▶ _Data to process_:
-- Opening Marker --
theorem test_wit_read_poisoned : Heard sObjPoison .doe (rdCap 0) (rq (rdCap 0)) (at2 sObjPoison (rdCap 0)) ∧ formCheck (rq (rdCap 0)) = 0 ∧
    objectCheck (at2 sObjPoison (rdCap 0)) (rq (rdCap 0)) = 0 ∧ accessCheck (principalOf .doe) (rq (rdCap 0)) false = 0 ∧
    (readValue (at2 sObjPoison (rdCap 0)) (rq (rdCap 0))).1.length ≤ 1008 ∧
    (readValue (at2 sObjPoison (rdCap 0)) (rq (rdCap 0))).2 = false ∧
    (at2 sObjPoison (rdCap 0)).objPoison.contains (objKey (rq (rdCap 0)).index (rq (rdCap 0)).sub) = true :=
  ⟨heard_of (by decide +kernel), by decide +kernel, by decide +kernel, by decide +kernel, by decide +kernel, by decide +kernel, by decide +kernel⟩

theorem test_wit_read_staged : Heard sStaged .doe (rdCap 1) (rq (rdCap 1)) (at2 sStaged (rdCap 1)) ∧ (rq (rdCap 1)).op = 1 ∧
    Reads (at2 sStaged (rdCap 1)) .doe (rq (rdCap 1)) ∧ bitAt (rq (rdCap 1)).flags 0 = true ∧
    (at2 sStaged (rdCap 1)).staged.find? (fun e => e.1 == objKey 0x2000 1) = some (objKey 0x2000 1, natLe 2 2200) ∧
    Heard sUp .doe (rdCap 1) (rq (rdCap 1)) (at2 sUp (rdCap 1)) ∧ Reads (at2 sUp (rdCap 1)) .doe (rq (rdCap 1)) ∧
    (at2 sUp (rdCap 1)).staged.find? (fun e => e.1 == objKey 0x2000 1) = none :=
  ⟨heard_of (by decide +kernel), by decide +kernel, ⟨by decide +kernel, by decide +kernel, by decide +kernel, by decide +kernel⟩, by decide +kernel,
   by decide +kernel, heard_of (by decide +kernel), ⟨by decide +kernel, by decide +kernel, by decide +kernel, by decide +kernel⟩, by decide +kernel⟩

theorem test_wit_write : Heard sUp .doe wrCap (rq wrCap) (at2 sUp wrCap) ∧ Writes (at2 sUp wrCap) .doe (rq wrCap) 0x2000 1 (natLe 2 2200) ∧
    accessOf 0x2000 1 = 3 :=
  ⟨heard_of (by decide +kernel), writes_of (by decide +kernel), by decide +kernel⟩

/-- A descriptor asked for, an unknown op, an index that does not exist, a write of a read-only object; a message repeated. -/
def dsCap : List Byte := eb 8 0x2000 1 0 0 0 []
def op9 : List Byte := eb 9 0x2000 1 0 0 0 []
def rdNone : List Byte := eb 1 0x0001 1 0 0 0 []
def wrName : List Byte := eb 2 0x1000 1 0 0 0 [1]
def repeated : State := { sUp with principals := [(principalOf .doe, rdCap 0, [1, 2])] }

theorem test_wit_ebund_others :
    (Heard sUp .doe dsCap (rq dsCap) (at2 sUp dsCap) ∧ (rq dsCap).op = 8 ∧ formCheck (rq dsCap) = 0 ∧
      objectCheck (at2 sUp dsCap) (rq dsCap) = 0) ∧
    (Heard sUp .doe op9 (rq op9) (at2 sUp op9) ∧ 8 < (rq op9).op ∧ formCheck (rq op9) = 0x05040001) ∧
    (Heard sUp .doe rdNone (rq rdNone) (at2 sUp rdNone) ∧ formCheck (rq rdNone) = 0 ∧
      objectCheck (at2 sUp rdNone) (rq rdNone) = 0x06020000) ∧
    (Heard sUp .doe wrName (rq wrName) (at2 sUp wrName) ∧ formCheck (rq wrName) = 0 ∧
      objectCheck (at2 sUp wrName) (rq wrName) = 0 ∧ accessCheck (principalOf .doe) (rq wrName) true ≠ 0) ∧
    (ebundUp repeated .doe = true ∧ (receive repeated .doe (rdCap 0)).2 = true ∧
      ((wakeDevice (receive repeated .doe (rdCap 0)).1).principals.find? (fun e => e.1 == principalOf .doe && e.2.1 == rdCap 0)).isSome = true) :=
  ⟨⟨heard_of (by decide +kernel), by decide +kernel, by decide +kernel, by decide +kernel⟩,
   ⟨heard_of (by decide +kernel), by decide +kernel, by decide +kernel⟩,
   ⟨heard_of (by decide +kernel), by decide +kernel, by decide +kernel⟩,
   ⟨heard_of (by decide +kernel), by decide +kernel, by decide +kernel, by decide +kernel⟩, by decide +kernel⟩

/-- Transfers: one to read and one being written, of two bytes. -/
def xfer (w : Bool) : Transfer :=
  { handle := 3, principal := principalOf .doe, write := w, staged := false, index := 0x2000, sub := 1, total := 2,
    data := [(0, 0x98), (1, 8)], seen := [(0, true), (1, true)], last := 0 }
def xferring (w : Bool) : State := { sUp with transfers := [xfer w] }
def sgOpen : List Byte := eb 3 0x2000 1 0 0 0 []
def sgRead : List Byte := eb 3 0x2000 1 0 3 2 []
def sgBegin : List Byte := eb 4 0x2000 1 0 0 2 []
def sgWrite : List Byte := eb 5 0x2000 1 0 3 1 [7]
def sgEnd : List Byte := eb 6 0x2000 1 0 3 0 []
def sgAbort : List Byte := eb 7 0x2000 1 0 3 0 []

theorem test_wit_segments :
    (Heard sUp .doe sgOpen (rq sgOpen) (at2 sUp sgOpen) ∧ ((rq sgOpen).op = 3 ∧ (rq sgOpen).handle = 0 ∧ (rq sgOpen).offset = 0) ∧
      Reads (at2 sUp sgOpen) .doe (rq sgOpen) ∧ tooMany (at2 sUp sgOpen) (principalOf .doe) = false) ∧
    (Heard (xferring false) .doe sgRead (rq sgRead) (at2 (xferring false) sgRead) ∧ (rq sgRead).op = 3 ∧ formCheck (rq sgRead) = 0 ∧ (rq sgRead).handle ≠ 0 ∧
      findTransfer (at2 (xferring false) sgRead) (principalOf .doe) (rq sgRead).handle false = some (xfer false) ∧ (rq sgRead).offset ≤ (xfer false).total) ∧
    (Heard sUp .doe sgBegin (rq sgBegin) (at2 sUp sgBegin) ∧ (rq sgBegin).op = 4 ∧
      Puts (at2 sUp sgBegin) .doe (rq sgBegin) (rq sgBegin).offset) ∧
    (Heard (xferring true) .doe sgWrite (rq sgWrite) (at2 (xferring true) sgWrite) ∧ (rq sgWrite).op = 5 ∧ formCheck (rq sgWrite) = 0 ∧
      findTransfer (at2 (xferring true) sgWrite) (principalOf .doe) (rq sgWrite).handle true = some (xfer true) ∧
      (rq sgWrite).offset + (rq sgWrite).length ≤ (xfer true).total) ∧
    (Heard (xferring true) .doe sgEnd (rq sgEnd) (at2 (xferring true) sgEnd) ∧ (rq sgEnd).op = 6 ∧ formCheck (rq sgEnd) = 0 ∧
      findTransfer (at2 (xferring true) sgEnd) (principalOf .doe) (rq sgEnd).handle true = some (xfer true) ∧ (xfer true).seen.length = (xfer true).total ∧
      (writeValue (closeTransfer (at2 (xferring true) sgEnd) 3) 0x2000 1 (sGetMany 0 (xfer true).data 0 2)).2 = 0) ∧
    (Heard (xferring true) .doe sgAbort (rq sgAbort) (at2 (xferring true) sgAbort) ∧ (rq sgAbort).op = 7 ∧ formCheck (rq sgAbort) = 0 ∧
      (at2 (xferring true) sgAbort).transfers.find? (fun x => x.handle == (rq sgAbort).handle && x.principal == principalOf .doe) = some (xfer true)) :=
  ⟨⟨heard_of (by decide +kernel), by decide +kernel, ⟨by decide +kernel, by decide +kernel, by decide +kernel, by decide +kernel⟩, by decide +kernel⟩,
   ⟨heard_of (by decide +kernel), by decide +kernel⟩,
   ⟨heard_of (by decide +kernel), by decide +kernel, ⟨by decide +kernel, by decide +kernel, by decide +kernel, by decide +kernel⟩⟩,
   ⟨heard_of (by decide +kernel), by decide +kernel⟩, ⟨heard_of (by decide +kernel), by decide +kernel⟩, ⟨heard_of (by decide +kernel), by decide +kernel⟩⟩

/-- Writes that act at once. -/
def wrNow (index sub : Nat) (v : List Byte) : List Byte := eb 2 index sub 0 0 0 v

theorem test_wit_writes_now : ∀ e, e ∈ [(0x7F00, 1, natLe 4 77), (0x7F00, 6, [1]), (0x2000, 5, [6]), (0x7800, 0x20, List.replicate 32 5), (0x481B, 8, [1]),
      (0x4821, 5, [1])] →
    Heard sUp .doe (wrNow e.1 e.2.1 e.2.2) (rq (wrNow e.1 e.2.1 e.2.2)) (at2 sUp (wrNow e.1 e.2.1 e.2.2)) ∧
    Writes (at2 sUp (wrNow e.1 e.2.1 e.2.2)) .doe (rq (wrNow e.1 e.2.1 e.2.2)) e.1 e.2.1 e.2.2 := by
  intro e he
  simp only [List.mem_cons, List.not_mem_nil, or_false] at he
  rcases he with rfl | rfl | rfl | rfl | rfl | rfl <;> exact ⟨heard_of (by decide +kernel), writes_of (by decide +kernel)⟩

/-- Firmware: an image of 16 bytes in host memory, and the stages of an update. -/
def sImage : State :=
  put hostA (natLe 8 0 ++ natLe 4 16 ++ natLe 4 9)
    (obj 0x7C00 0x10 8 hostA (obj 0x7C00 0x11 4 16 (upLink { State.reset with fw := { State.reset.fw with op := 1 } })))
def updating (u op : Nat) (p : Option Nat) : State := { State.reset with fw := { State.reset.fw with update := u, op := op, pendingSlot := p, image := [1, 2] } }

theorem test_wit_firmware : (isReady sImage = true ∧ sImage.fw.op = 1 ∧ sImage.fw.update ≠ 1 ∧ sImage.fw.update ≠ 2 ∧ objNat sImage 0x7C00 0x10 = hostA ∧
      objNat sImage 0x7C00 0x11 = 16 ∧ accessHeld sImage hostA 16 = false ∧ imageSource sImage hostA 16 = true ∧ (unitRead sImage hostA 16).2.2 = false ∧
      bytesAt (unitRead sImage hostA 16).2.1 8 4 = 16) ∧
    (isReady (updating 1 0 none) = true ∧ (updating 1 0 none).fw.update = 1 ∧ (updating 2 0 none).fw.update = 2) ∧
    ((updating 3 2 none).fw.op = 2 ∧ (updating 3 2 none).fw.update = 3 ∧ (updating 3 3 (some 1)).fw.pendingSlot.isSome = true) := by decide +kernel

/-- A block that starts. -/
def booting (b : Boot) : State := { State.reset with boot := b }
def cold0 (n : Nat) : ColdEnv := { reach := n, straps := 0, variant := .wdn4812, gddrMiB := 131072, failing := [], otherFail := none, trialMs := 0 }

theorem test_wit_resets : State.reset.boot ≠ .off ∧ (booting .off).boot = .off ∧ (booting .reset).boot = .reset ∧ (cold0 11).otherFail = none ∧
    mayTrain (upLink State.reset) = true ∧ linkUp (upLink State.reset) = true ∧ abandonUpdate (booting .off) = Hw.init ∧
    (selector Hw.init).1.pending = none ∧ (selector Hw.init).1.active = 0 ∧ (booting (.starting 6)).boot = .starting 6 ∧
    linkUp (upLink (booting (.starting 6))) = true ∧ (upLink State.reset).boot = .ready := by decide +kernel

/-- The image of slot 0 passes R505. -/
theorem test_slot_valid : slotValid Hw.init 0 = true := by decide +kernel

/-- Cold starts that stop short of ready, of a block that is off and of one that is starting with its beads at 0. -/
theorem test_wit_start_beads : (booting .off).boot = .off ∧ ((booting (.starting 6)).beads = [] ∧ (booting (.starting 6)).boot = .starting 6) ∧
    went (exec (.coldStart (cold0 11)) (booting (.starting 6))) = true ∧ (after (exec (.coldStart (cold0 11)) (booting (.starting 6)))).boot = .ready := by
  decide +kernel

/-! ### Span, DOE and attestation -/

/-- A packet of a kind for device 5, and one of its stream 3 that waits first at port 0, whose peer is device 9. -/
def pk (kind tag seq cls : Nat) : Packet :=
  { dstDev := 5, dstPart := 0, kind := kind, poison := false, tag := tag, cls := cls, ackreq := true, seq := seq, offset := 2, signal := 0,
    payload := [1, 2, 3, 4] }
def port0 (st : Nat) (rx : List Packet) : Port := { Port.init with state := st, peer := 9, rx := rx }

/-- Device 5, with a stream entry 3 of partition 0 that names device 9, may be written and read, and a route to device 9 by port 0. -/
def entry3 : Nat := hostA + 2 ^ 64 + 9 * 2 ^ 96 + 0x83 * 2 ^ 112
def spanned (q : Port) (x : Part) (s : State) : State :=
  obj 0x6000 1 2 5 (obj 0x6040 1 20 (0x8001 * 2 ^ 144) (obj 0x6100 1 64 (entry3 * 2 ^ 384) (part 0 x { s with ports := [(0, q)] })))
def sSpan (k : Packet) : State := spanned (port0 2 [k]) Part.init (upLink State.reset)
-- Closing Marker --
Go through the material above and report each line containing "that".

▶ _Answer to the exercise_:
/-- A descriptor asked for, an unknown op, an index that does not exist, a write of a read-only object; a message repeated. -/
/-- Writes that act at once. -/
/-- A block that starts. -/
/-- Cold starts that stop short of ready, of a block that is off and of one that is starting with its beads at 0. -/
/-- A packet of a kind for device 5, and one of its stream 3 that waits first at port 0, whose peer is device 9. -/
/-- Device 5, with a stream entry 3 of partition 0 that names device 9, may be written and read, and a route to device 9 by port 0. -/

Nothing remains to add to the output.